PMI can be removed when your current outstanding loan to value ratio is lower than 80%. Every bank has minor variations on how to remove PMI but most require contact by you to initiate the procedure. Loan to value ratio is not static. It changes as you own your home. There are two ways that the loan to value ratio changes over the lifetime of your loan. The first way the loan to value ratio changes is when the outstanding balance on your loan diminishes as you pay the loan. It usually takes about 5 years of home ownership to diminish the outstanding balance by 10%. The second way the ratio changes is when your property increases or decreases in value. The loan to value ratio is obtained by dividing the current outstanding balance of the loan by the current value of the property.
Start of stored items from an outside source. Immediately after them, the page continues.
-- ==== Sys2Proof/Machine/State.lean ====
section
/-! DEFINITION. The state of the machine as plain data (spec/10_state.md), the outcomes of a step, and the state after
reset (R30, spec/70_reset_and_hazards.md R231).

The spec's own state is `wm`, `cur`, the system's memory `mem`, and `flights`, the commands in progress (R28, R30). `cfg`
holds the instance's parameters, which nothing changes; `input`, `port`, `trace` and `draws` are the model's own
(INVENTORY.md, heading State). -/

namespace Sys2Proof.Machine

/-- One cursor slot `CUR[k]` (R24): `valid`, `base`, `len`, `off`. -/
structure Cursor where
  valid : Bool
  base : Word
  len : Word
  off : Word
  deriving DecidableEq, Repr

/-- A cursor slot after reset (R30). -/
def Cursor.empty : Cursor := ⟨false, 0, 0, 0⟩

/-- The six statuses (spec/60_exceptions.md R211); there is no other. -/
inductive Status where
  /-- `ST_OK`: the command did what its rule says. -/
  | ok
  /-- `ST_NODATA`: the cursor has fewer bytes left than asked for. -/
  | noData
  /-- `ST_NOMEM`: the allocation does not fit below `DMA_LIMIT`. -/
  | noMem
  /-- `ST_BADARG`: an operand value is outside what the command accepts (R213). -/
  | badArg
  /-- `ST_NOCUR`: the cursor slot holds no live cursor. -/
  | noCur
  /-- `ST_ILLEGAL`: the packet is no legal encoding (R212). -/
  | illegal
  deriving DecidableEq, Repr

/-- The six result words `R[0] .. R[5]`; a word a command does not assign is 0 (R71). -/
structure Results where
  r0 : Word := 0
  r1 : Word := 0
  r2 : Word := 0
  r3 : Word := 0
  r4 : Word := 0
  r5 : Word := 0
  deriving DecidableEq, Repr

/-- A response packet (R71): the status and the six result words. -/
structure Response where
  st : Status
  r : Results
  deriving DecidableEq, Repr

/-- What the block does that others can see: its memory accesses and its responses. -/
inductive Action where
  /-- One ordinary single-byte read: the address and the byte it returned (R11, R46). -/
  | read (a : Nat) (b : Byte)
  /-- One ordinary single-byte write (R11, R46). -/
  | write (a : Nat) (b : Byte)
  /-- One volatile read of as many bytes as listed, lowest address first (R47). -/
  | ioRead (a : Nat) (bs : List Byte)
  /-- One volatile write of as many bytes as listed, lowest address first (R47). -/
  | ioWrite (a : Nat) (bs : List Byte)
  /-- The response to the port's command (R71). -/
  | reply (port : Nat) (resp : Response)
  deriving DecidableEq, Repr

/-- Which bits of its bytes a field is. -/
inductive FieldPart where
  /-- All of its bytes, big-endian (R40). -/
  | whole
  /-- The byte TCP `flags`: bits 7:6 are written as zero (R108). -/
  | flagByte
  /-- Bits 7:4 of its one byte (R107). -/
  | highNibble
  /-- Bits 3:0 of its one byte (R107). -/
  | lowNibble
  deriving DecidableEq, Repr

/-- Where a field lies in its header. -/
structure FieldLayout where
  /-- Byte offset from the start of the header. -/
  off : Nat
  /-- Bytes. -/
  width : Nat
  part : FieldPart
  deriving DecidableEq, Repr

/-- The two widths of a register access (R186: no other). -/
inductive IoWidth where
  | w8 | w32
  deriving DecidableEq, Repr

/-- What a command does with the bytes it reads one by one. -/
inductive ReadUse where
  /-- `FGET`: the field's value (R113). -/
  | field (l : FieldLayout)
  /-- `CSUM`: the checksum with this seed (R141). -/
  | checksum (seed : BitVec 32)
  deriving DecidableEq, Repr

/-- What a command still has to do once its tests and its effect on `WM` and `CUR` are over: its memory accesses, one after
the other, then its response (R11, R46, R52). -/
inductive Job where
  /-- `left` single-byte reads from `a` on; `got` are the bytes read so far; then the response. -/
  | reads (a left : Nat) (got : List Byte) (use : ReadUse)
  /-- A sub-byte `FPUT`: the read of the byte at `a`, then its write with one nibble set to `v` (R114). -/
  | patch (l : FieldLayout) (a v : Nat)
  /-- The single-byte writes of `bs` from `a` on, then the response `ST_OK`. -/
  | writes (a : Nat) (bs : List Byte)
  /-- One volatile read at `a`, then the response with its value (R47). -/
  | ioRead (a : Nat) (w : IoWidth)
  /-- One volatile write of `v` at `a`, then the response (R47). -/
  | ioWrite (a : Nat) (w : IoWidth) (v : Nat)
  /-- The response alone. -/
  | reply (resp : Response)
  deriving DecidableEq, Repr

/-- A command in progress: the port it came from and what it still has to do. -/
structure Flight where
  port : Nat
  job : Job
  deriving DecidableEq, Repr

/-- What reaches the block from outside, and whose turn it is, in the order it takes effect (spec/00_scope.md R14,
spec/10_state.md R29, spec/20_memory.md R53). -/
inductive Event where
  /-- A command of a port (R70), executed to its response with nothing falling between its accesses. -/
  | command (port : Nat) (packet : Packet)
  /-- A command of a port (R70) begins: its tests and its effect on `WM` and `CUR` happen, indivisibly (R53). -/
  | start (port : Nat) (packet : Packet)
  /-- The command in progress of a port makes its next access, or sends its response (R48). -/
  | turn (port : Nat)
  /-- The environment (the device's DMA, or the requester's processor) stores a byte (R14). -/
  | envStore (a : Nat) (b : Byte)
  /-- The platform applies reset (R230); commands in progress are abandoned (R233). -/
  | reset
  deriving DecidableEq, Repr

/-- Ordinary memory as address and byte pairs, addresses strictly rising. An address not listed holds no value that the
run has written; what a read of it returns is `State.byteAt` (log 3). -/
abbrev Memory := List Host.Cell

/-- The state of the machine. -/
structure State where
  /-- The instance's parameters (R8); no step changes them (R25). -/
  cfg : Config
  /-- The watermark `WM`, 65 bits (R23). -/
  wm : BitVec 65
  /-- The cursor slot file `CUR[0] .. CUR[3]` (R24). -/
  cur : Vector Cursor ncur
  /-- Ordinary memory (R26). -/
  mem : Memory
  /-- The commands in progress, at most one of a port (R28, R52), oldest first. -/
  flights : List Flight
  /-- The model's own: the events still to come, the next one first (R29; log 4). -/
  input : List Event
  /-- The model's own: the port of the command executed last, whose response goes there (log 5). -/
  port : Nat
  /-- The model's own: everything the block has done that others can see, oldest first (log 5). -/
  trace : List Action
  /-- The model's own: how many volatile reads have been made, the number of the next oracle draw (R47; log 7). -/
  draws : Nat
  deriving DecidableEq, Repr

/-- Where a step stops with a fault. -/
inductive Fault where
  /-- Raised by `FGET`, `FPUT`, `CSUM` for a byte that `MemMap` does not back, and by `IO.R8`, `IO.R32`, `IO.W8`, `IO.W32`
  for a byte that neither `MemMap` nor `IoMap` covers: the spec gives such an access no outcome and says that a model has
  no step for it (R50, R217, U1). Safe: nothing can be proved of what follows (log 9). -/
  | unbackedAccess
  deriving DecidableEq, Repr

/-- Where a step is refused. -/
inductive Refusal where
  /-- An instruction without a meaning. No arm of `exec` answers it. Safe. -/
  | notModelled (mnemonic : String)
  /-- Raised by `IO.R32` and `IO.W32` at an address that is not a multiple of 4 (`IO_MISALIGNED`): the outcome is the
  platform's, and R45, R188 and R217 say that a model refuses the command. Safe (log 10). -/
  | misalignedRegisterAccess
  /-- Raised by `step` when a command comes on a port the instance does not have: no requester is there to present it
  (R8, R14). Safe (log 14). -/
  | noSuchPort
  deriving DecidableEq, Repr

/-- The block of an instance right after reset, nothing presented yet (R30, R231): `WM` = `IMAGE_END`, every slot empty,
no command in progress; memory lists nothing, because the spec gives it no contents (log 3). -/
def State.resetOf (c : Config) : State where
  cfg := c
  wm := BitVec.ofNat 65 c.imageEnd
  cur := Vector.replicate ncur Cursor.empty
  mem := []
  flights := []
  input := []
  port := 0
  trace := []
  draws := 0

/-- The machine right after reset: `State.resetOf` the instance of the spec's test vectors (log 2). -/
def State.reset : State := State.resetOf Config.vectors

end Sys2Proof.Machine
end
What does this mean to me?

If you have purchased a home one or more years ago, you might qualify to lower your payments by eliminating PMI. The Greater Houston residential market has seen prices of homes rise in the past year. The Houston Chronicle states that the median home price for Houston has risen 10% in the past year alone. If you have refinanced or have a mortgage payment, check your PMI. You may be paying for what you don’t need.

How do I proceed?

Check you mortgage statement. If you are paying PMI it will be stated there. If you are paying PMI, roughly calculate the loan to value ratio. On your monthly mortgage statement your current outstanding balance will be stated. Divide your current outstanding balance by the estimated current value of your home. To obtain a free, rough estimate of your value call the O’Connor & Associates Residential Appraisal Department.

Once you have established that your loan to value ratio is below 80%, then call your mortgage company and ask them how to proceed with having your PMI removed from your mortgage. Follow their instructions. Usually they will require a full appraisal of your home.

Your independent appraiser is looking out for your best interest.